La pareja había pasado una luna de miel anticipada en Mallorca, donde Lola había alquilado un chalé junto al mar en el que disfrutó junto al guitarrista de «dos meses maravillosos». Luego acudieron al Festival de Venecia y visitaron Roma. «Cuando llegamos allí -contaba Lola en "El coraje de vivir", la estupenda miniserie biográfica que dirigió Luis Sanz-, tuve la primera falta de Lolita. ¡Iba a ser madre! Me encontraba en estado y era la mujer más feliz del mundo.»
Separación de bienes
Antes de la boda, los contrayentes habían firmado un acuerdo de separación de bienes. «Tenemos las separaciones de bienes hechas ante notario, como Dios manda. Los dos, Antonio y yo, somos artistas, pero cada uno es cada uno; a cada cual lo suyo, como corresponde a la ley. Lo hicimos antes de casarnos, porque el amor aparte, yo estaba bien aconsejada, y así como él trajo al matrimonio lo que tenía, su patrimonio entero, su guitarra, yo llevé lo mío, que era mucho, a lo que él renunció en su momento: mis alhajas, mis pisos, mis bienes. Pusieron hasta los colchones de mi cama y las medallas que llevaba puestas», recordaba Lola en la serie televisiva mencionada.

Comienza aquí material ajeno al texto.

@[simp] theorem State.realLoadCS_gpr (sel : Half) : (s.realLoadCS sel).gpr = s.gpr := rfl
@[simp] theorem State.realLoadCS_eip (sel : Half) : (s.realLoadCS sel).eip = s.eip := rfl
@[simp] theorem State.realLoadCS_es (sel : Half) : (s.realLoadCS sel).es = s.es := rfl
@[simp] theorem State.realLoadCS_ss (sel : Half) : (s.realLoadCS sel).ss = s.ss := rfl
@[simp] theorem State.realLoadCS_ds (sel : Half) : (s.realLoadCS sel).ds = s.ds := rfl
@[simp] theorem State.realLoadCS_fs (sel : Half) : (s.realLoadCS sel).fs = s.fs := rfl
@[simp] theorem State.realLoadCS_gs (sel : Half) : (s.realLoadCS sel).gs = s.gs := rfl
@[simp] theorem State.realLoadCS_flags (sel : Half) : (s.realLoadCS sel).flags = s.flags := rfl
@[simp] theorem State.realLoadCS_cr0 (sel : Half) : (s.realLoadCS sel).cr0 = s.cr0 := rfl
@[simp] theorem State.realLoadCS_cr2 (sel : Half) : (s.realLoadCS sel).cr2 = s.cr2 := rfl
@[simp] theorem State.realLoadCS_cr3 (sel : Half) : (s.realLoadCS sel).cr3 = s.cr3 := rfl
@[simp] theorem State.realLoadCS_cr4 (sel : Half) : (s.realLoadCS sel).cr4 = s.cr4 := rfl
@[simp] theorem State.realLoadCS_gdtr (sel : Half) : (s.realLoadCS sel).gdtr = s.gdtr := rfl
@[simp] theorem State.realLoadCS_idtr (sel : Half) : (s.realLoadCS sel).idtr = s.idtr := rfl
@[simp] theorem State.realLoadCS_ldtr (sel : Half) : (s.realLoadCS sel).ldtr = s.ldtr := rfl
@[simp] theorem State.realLoadCS_tr (sel : Half) : (s.realLoadCS sel).tr = s.tr := rfl
@[simp] theorem State.realLoadCS_cpl (sel : Half) : (s.realLoadCS sel).cpl = s.cpl := rfl
@[simp] theorem State.realLoadCS_dr0 (sel : Half) : (s.realLoadCS sel).dr0 = s.dr0 := rfl
@[simp] theorem State.realLoadCS_dr1 (sel : Half) : (s.realLoadCS sel).dr1 = s.dr1 := rfl
@[simp] theorem State.realLoadCS_dr2 (sel : Half) : (s.realLoadCS sel).dr2 = s.dr2 := rfl
@[simp] theorem State.realLoadCS_dr3 (sel : Half) : (s.realLoadCS sel).dr3 = s.dr3 := rfl
@[simp] theorem State.realLoadCS_dr6 (sel : Half) : (s.realLoadCS sel).dr6 = s.dr6 := rfl
@[simp] theorem State.realLoadCS_dr7 (sel : Half) : (s.realLoadCS sel).dr7 = s.dr7 := rfl
@[simp] theorem State.realLoadCS_tsc (sel : Half) : (s.realLoadCS sel).tsc = s.tsc := rfl
@[simp] theorem State.realLoadCS_intShadow (sel : Half) : (s.realLoadCS sel).intShadow = s.intShadow := rfl
@[simp] theorem State.realLoadCS_pendingTrapDB (sel : Half) : (s.realLoadCS sel).pendingTrapDB = s.pendingTrapDB := rfl
@[simp] theorem State.realLoadCS_trapPostponed (sel : Half) : (s.realLoadCS sel).trapPostponed = s.trapPostponed := rfl
@[simp] theorem State.realLoadCS_halted (sel : Half) : (s.realLoadCS sel).halted = s.halted := rfl
@[simp] theorem State.realLoadCS_shutdown (sel : Half) : (s.realLoadCS sel).shutdown = s.shutdown := rfl
@[simp] theorem State.realLoadCS_nmiBlocked (sel : Half) : (s.realLoadCS sel).nmiBlocked = s.nmiBlocked := rfl
@[simp] theorem State.realLoadCS_delivering (sel : Half) : (s.realLoadCS sel).delivering = s.delivering := rfl
@[simp] theorem State.realLoadCS_smcDirty (sel : Half) : (s.realLoadCS sel).smcDirty = s.smcDirty := rfl
@[simp] theorem State.realLoadCS_mem (sel : Half) : (s.realLoadCS sel).mem = s.mem := rfl
@[simp] theorem State.realLoadCS_ioWrites (sel : Half) : (s.realLoadCS sel).ioWrites = s.ioWrites := rfl
@[simp] theorem State.realLoadCS_pagingSignals (sel : Half) : (s.realLoadCS sel).pagingSignals = s.pagingSignals := rfl
@[simp] theorem State.realLoadCS_classOut (sel : Half) : (s.realLoadCS sel).classOut = s.classOut := rfl
@[simp] theorem State.realLoadCS_tick (sel : Half) : (s.realLoadCS sel).tick = s.tick := rfl
@[simp] theorem State.realLoadCS_inputs (sel : Half) : (s.realLoadCS sel).inputs = s.inputs := rfl

@[simp] theorem State.nullOuter_gpr : s.nullOuter.gpr = s.gpr := rfl
@[simp] theorem State.nullOuter_eip : s.nullOuter.eip = s.eip := rfl
@[simp] theorem State.nullOuter_cs : s.nullOuter.cs = s.cs := rfl
@[simp] theorem State.nullOuter_ss : s.nullOuter.ss = s.ss := rfl
@[simp] theorem State.nullOuter_flags : s.nullOuter.flags = s.flags := rfl
@[simp] theorem State.nullOuter_cr0 : s.nullOuter.cr0 = s.cr0 := rfl
@[simp] theorem State.nullOuter_cr2 : s.nullOuter.cr2 = s.cr2 := rfl
@[simp] theorem State.nullOuter_cr3 : s.nullOuter.cr3 = s.cr3 := rfl
@[simp] theorem State.nullOuter_cr4 : s.nullOuter.cr4 = s.cr4 := rfl
@[simp] theorem State.nullOuter_gdtr : s.nullOuter.gdtr = s.gdtr := rfl
@[simp] theorem State.nullOuter_idtr : s.nullOuter.idtr = s.idtr := rfl
@[simp] theorem State.nullOuter_ldtr : s.nullOuter.ldtr = s.ldtr := rfl
@[simp] theorem State.nullOuter_tr : s.nullOuter.tr = s.tr := rfl
@[simp] theorem State.nullOuter_cpl : s.nullOuter.cpl = s.cpl := rfl
@[simp] theorem State.nullOuter_dr0 : s.nullOuter.dr0 = s.dr0 := rfl
@[simp] theorem State.nullOuter_dr1 : s.nullOuter.dr1 = s.dr1 := rfl
@[simp] theorem State.nullOuter_dr2 : s.nullOuter.dr2 = s.dr2 := rfl
@[simp] theorem State.nullOuter_dr3 : s.nullOuter.dr3 = s.dr3 := rfl
@[simp] theorem State.nullOuter_dr6 : s.nullOuter.dr6 = s.dr6 := rfl
@[simp] theorem State.nullOuter_dr7 : s.nullOuter.dr7 = s.dr7 := rfl
@[simp] theorem State.nullOuter_tsc : s.nullOuter.tsc = s.tsc := rfl
@[simp] theorem State.nullOuter_intShadow : s.nullOuter.intShadow = s.intShadow := rfl
@[simp] theorem State.nullOuter_pendingTrapDB : s.nullOuter.pendingTrapDB = s.pendingTrapDB := rfl
@[simp] theorem State.nullOuter_trapPostponed : s.nullOuter.trapPostponed = s.trapPostponed := rfl
@[simp] theorem State.nullOuter_halted : s.nullOuter.halted = s.halted := rfl
@[simp] theorem State.nullOuter_shutdown : s.nullOuter.shutdown = s.shutdown := rfl
@[simp] theorem State.nullOuter_nmiBlocked : s.nullOuter.nmiBlocked = s.nmiBlocked := rfl
@[simp] theorem State.nullOuter_delivering : s.nullOuter.delivering = s.delivering := rfl
@[simp] theorem State.nullOuter_smcDirty : s.nullOuter.smcDirty = s.smcDirty := rfl
@[simp] theorem State.nullOuter_mem : s.nullOuter.mem = s.mem := rfl
@[simp] theorem State.nullOuter_ioWrites : s.nullOuter.ioWrites = s.ioWrites := rfl
@[simp] theorem State.nullOuter_pagingSignals : s.nullOuter.pagingSignals = s.pagingSignals := rfl
@[simp] theorem State.nullOuter_classOut : s.nullOuter.classOut = s.classOut := rfl
@[simp] theorem State.nullOuter_tick : s.nullOuter.tick = s.tick := rfl
@[simp] theorem State.nullOuter_inputs : s.nullOuter.inputs = s.inputs := rfl

@[simp] theorem State.signal_gpr (x : PagingSignal) : (s.signal x).gpr = s.gpr := rfl
@[simp] theorem State.signal_eip (x : PagingSignal) : (s.signal x).eip = s.eip := rfl
@[simp] theorem State.signal_es (x : PagingSignal) : (s.signal x).es = s.es := rfl
@[simp] theorem State.signal_cs (x : PagingSignal) : (s.signal x).cs = s.cs := rfl
@[simp] theorem State.signal_ss (x : PagingSignal) : (s.signal x).ss = s.ss := rfl
@[simp] theorem State.signal_ds (x : PagingSignal) : (s.signal x).ds = s.ds := rfl
@[simp] theorem State.signal_fs (x : PagingSignal) : (s.signal x).fs = s.fs := rfl
@[simp] theorem State.signal_gs (x : PagingSignal) : (s.signal x).gs = s.gs := rfl
@[simp] theorem State.signal_flags (x : PagingSignal) : (s.signal x).flags = s.flags := rfl
@[simp] theorem State.signal_cr0 (x : PagingSignal) : (s.signal x).cr0 = s.cr0 := rfl
@[simp] theorem State.signal_cr2 (x : PagingSignal) : (s.signal x).cr2 = s.cr2 := rfl
@[simp] theorem State.signal_cr3 (x : PagingSignal) : (s.signal x).cr3 = s.cr3 := rfl
@[simp] theorem State.signal_cr4 (x : PagingSignal) : (s.signal x).cr4 = s.cr4 := rfl
@[simp] theorem State.signal_gdtr (x : PagingSignal) : (s.signal x).gdtr = s.gdtr := rfl
@[simp] theorem State.signal_idtr (x : PagingSignal) : (s.signal x).idtr = s.idtr := rfl
@[simp] theorem State.signal_ldtr (x : PagingSignal) : (s.signal x).ldtr = s.ldtr := rfl
@[simp] theorem State.signal_tr (x : PagingSignal) : (s.signal x).tr = s.tr := rfl
@[simp] theorem State.signal_cpl (x : PagingSignal) : (s.signal x).cpl = s.cpl := rfl
@[simp] theorem State.signal_dr0 (x : PagingSignal) : (s.signal x).dr0 = s.dr0 := rfl
@[simp] theorem State.signal_dr1 (x : PagingSignal) : (s.signal x).dr1 = s.dr1 := rfl
@[simp] theorem State.signal_dr2 (x : PagingSignal) : (s.signal x).dr2 = s.dr2 := rfl
@[simp] theorem State.signal_dr3 (x : PagingSignal) : (s.signal x).dr3 = s.dr3 := rfl
@[simp] theorem State.signal_dr6 (x : PagingSignal) : (s.signal x).dr6 = s.dr6 := rfl
@[simp] theorem State.signal_dr7 (x : PagingSignal) : (s.signal x).dr7 = s.dr7 := rfl
@[simp] theorem State.signal_tsc (x : PagingSignal) : (s.signal x).tsc = s.tsc := rfl
@[simp] theorem State.signal_intShadow (x : PagingSignal) : (s.signal x).intShadow = s.intShadow := rfl
@[simp] theorem State.signal_pendingTrapDB (x : PagingSignal) : (s.signal x).pendingTrapDB = s.pendingTrapDB := rfl
@[simp] theorem State.signal_trapPostponed (x : PagingSignal) : (s.signal x).trapPostponed = s.trapPostponed := rfl
@[simp] theorem State.signal_halted (x : PagingSignal) : (s.signal x).halted = s.halted := rfl
@[simp] theorem State.signal_shutdown (x : PagingSignal) : (s.signal x).shutdown = s.shutdown := rfl
@[simp] theorem State.signal_nmiBlocked (x : PagingSignal) : (s.signal x).nmiBlocked = s.nmiBlocked := rfl
@[simp] theorem State.signal_delivering (x : PagingSignal) : (s.signal x).delivering = s.delivering := rfl
@[simp] theorem State.signal_smcDirty (x : PagingSignal) : (s.signal x).smcDirty = s.smcDirty := rfl
@[simp] theorem State.signal_mem (x : PagingSignal) : (s.signal x).mem = s.mem := rfl
@[simp] theorem State.signal_ioWrites (x : PagingSignal) : (s.signal x).ioWrites = s.ioWrites := rfl
@[simp] theorem State.signal_classOut (x : PagingSignal) : (s.signal x).classOut = s.classOut := rfl
@[simp] theorem State.signal_tick (x : PagingSignal) : (s.signal x).tick = s.tick := rfl
@[simp] theorem State.signal_inputs (x : PagingSignal) : (s.signal x).inputs = s.inputs := rfl

@[simp] theorem State.readTsc_eip : s.readTsc.eip = s.eip := rfl
@[simp] theorem State.readTsc_es : s.readTsc.es = s.es := rfl
@[simp] theorem State.readTsc_cs : s.readTsc.cs = s.cs := rfl
@[simp] theorem State.readTsc_ss : s.readTsc.ss = s.ss := rfl
@[simp] theorem State.readTsc_ds : s.readTsc.ds = s.ds := rfl
@[simp] theorem State.readTsc_fs : s.readTsc.fs = s.fs := rfl
@[simp] theorem State.readTsc_gs : s.readTsc.gs = s.gs := rfl
@[simp] theorem State.readTsc_flags : s.readTsc.flags = s.flags := rfl
@[simp] theorem State.readTsc_cr0 : s.readTsc.cr0 = s.cr0 := rfl
@[simp] theorem State.readTsc_cr2 : s.readTsc.cr2 = s.cr2 := rfl
@[simp] theorem State.readTsc_cr3 : s.readTsc.cr3 = s.cr3 := rfl
@[simp] theorem State.readTsc_cr4 : s.readTsc.cr4 = s.cr4 := rfl
@[simp] theorem State.readTsc_gdtr : s.readTsc.gdtr = s.gdtr := rfl
@[simp] theorem State.readTsc_idtr : s.readTsc.idtr = s.idtr := rfl
@[simp] theorem State.readTsc_ldtr : s.readTsc.ldtr = s.ldtr := rfl
@[simp] theorem State.readTsc_tr : s.readTsc.tr = s.tr := rfl
@[simp] theorem State.readTsc_cpl : s.readTsc.cpl = s.cpl := rfl
@[simp] theorem State.readTsc_dr0 : s.readTsc.dr0 = s.dr0 := rfl
@[simp] theorem State.readTsc_dr1 : s.readTsc.dr1 = s.dr1 := rfl
@[simp] theorem State.readTsc_dr2 : s.readTsc.dr2 = s.dr2 := rfl
@[simp] theorem State.readTsc_dr3 : s.readTsc.dr3 = s.dr3 := rfl
@[simp] theorem State.readTsc_dr6 : s.readTsc.dr6 = s.dr6 := rfl
@[simp] theorem State.readTsc_dr7 : s.readTsc.dr7 = s.dr7 := rfl
@[simp] theorem State.readTsc_tsc : s.readTsc.tsc = s.tsc := rfl
@[simp] theorem State.readTsc_intShadow : s.readTsc.intShadow = s.intShadow := rfl
@[simp] theorem State.readTsc_pendingTrapDB : s.readTsc.pendingTrapDB = s.pendingTrapDB := rfl
@[simp] theorem State.readTsc_trapPostponed : s.readTsc.trapPostponed = s.trapPostponed := rfl
@[simp] theorem State.readTsc_halted : s.readTsc.halted = s.halted := rfl
@[simp] theorem State.readTsc_shutdown : s.readTsc.shutdown = s.shutdown := rfl
@[simp] theorem State.readTsc_nmiBlocked : s.readTsc.nmiBlocked = s.nmiBlocked := rfl
@[simp] theorem State.readTsc_delivering : s.readTsc.delivering = s.delivering := rfl
@[simp] theorem State.readTsc_smcDirty : s.readTsc.smcDirty = s.smcDirty := rfl
@[simp] theorem State.readTsc_mem : s.readTsc.mem = s.mem := rfl
@[simp] theorem State.readTsc_ioWrites : s.readTsc.ioWrites = s.ioWrites := rfl
@[simp] theorem State.readTsc_pagingSignals : s.readTsc.pagingSignals = s.pagingSignals := rfl
@[simp] theorem State.readTsc_classOut : s.readTsc.classOut = s.classOut := rfl
@[simp] theorem State.readTsc_tick : s.readTsc.tick = s.tick := rfl
@[simp] theorem State.readTsc_inputs : s.readTsc.inputs = s.inputs := rfl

Pero volvamos al motivo de esta evocación cincuentenaria, a la basílica del Monasterio de El Escorial, privilegiado escenario donde no se podía casar cualquiera: Antonio y Lola tuvieron que obtener un permiso especial. El novio acudió de negro, sin corbata, con una camisa blanca bordada y con chorreras, del brazo de la madrina, Paquita Rico. Lola llevaba un elegante traje de encaje gris perla con mantilla, y guantes y zapatos de raso del mismo color, confeccionado por la modista Asunción Bastida, quien también realizó el camisón de la noche de bodas, de sobria inspiración española. Flanqueaba a la novia como padrino el productor Césareo González, llamado «don Necesáreo», por su decisivo papel en el cine de la época. Ofició la ceremonia el padre agustino Marciliano García, cuyas palabras retumbaron con imponente gravedad evangélica en el congelado aire de la basílica, mientras los novios las escuchaban embriagados por un demoledor cóctel de frío y nerviosismo.
Los testigos
Firmaron el acta de la boda como testigos, según recoge la escueta nota publicada por ABC dos días después: Medardo Bellot, Pedro Chicote, el empresario teatral Francisco Muñoz Lusarreta, Rafael Herrera, José Palma, Alfredo Tocildo, Carlos Servet L. De Altamirano y Vicente Parra. «A mediodía -especifica la información- en el Hotel Felipe II se sirvió un banquete, al que asitieron unas cincuenta personas. Su carácter íntimo se debió al deseo de Lola Flores de que así fuera. A los postres se pronunciaron varios discursos. Pedro Vargas cantó en honor de Lola Flores y Miguel de Molina recitó unas poesías. Lola Flores dio las gracias emocionada.» La artista recordaba, en «El coraje de vivir», más invitados. Tras la ceremonia, contó, «trescientas personas vinieron a almorzar, aristócratas, toreros, artistas... Una fiesta preciosa. Antonio y yo nos embalamos y empezamos a cantar, tres o cuatro canciones. Yo estaba muy cansada porque llevaba mucho tiempo en pie, pero llegaba un amigo mío y me decía: "Ay, Lola, que no te he visto con la mantilla y la peineta puestas". Y yo a ponerme la mantilla y la peineta. Me las quitaba, porque estaba cantando y me encontraba bastante sofocada y cansada, y llegaba otro y me decía lo mismo... Total, que me las puse y me las quité unas ocho veces; la verdad es que terminé como una muñeca a la que dan cuerda.»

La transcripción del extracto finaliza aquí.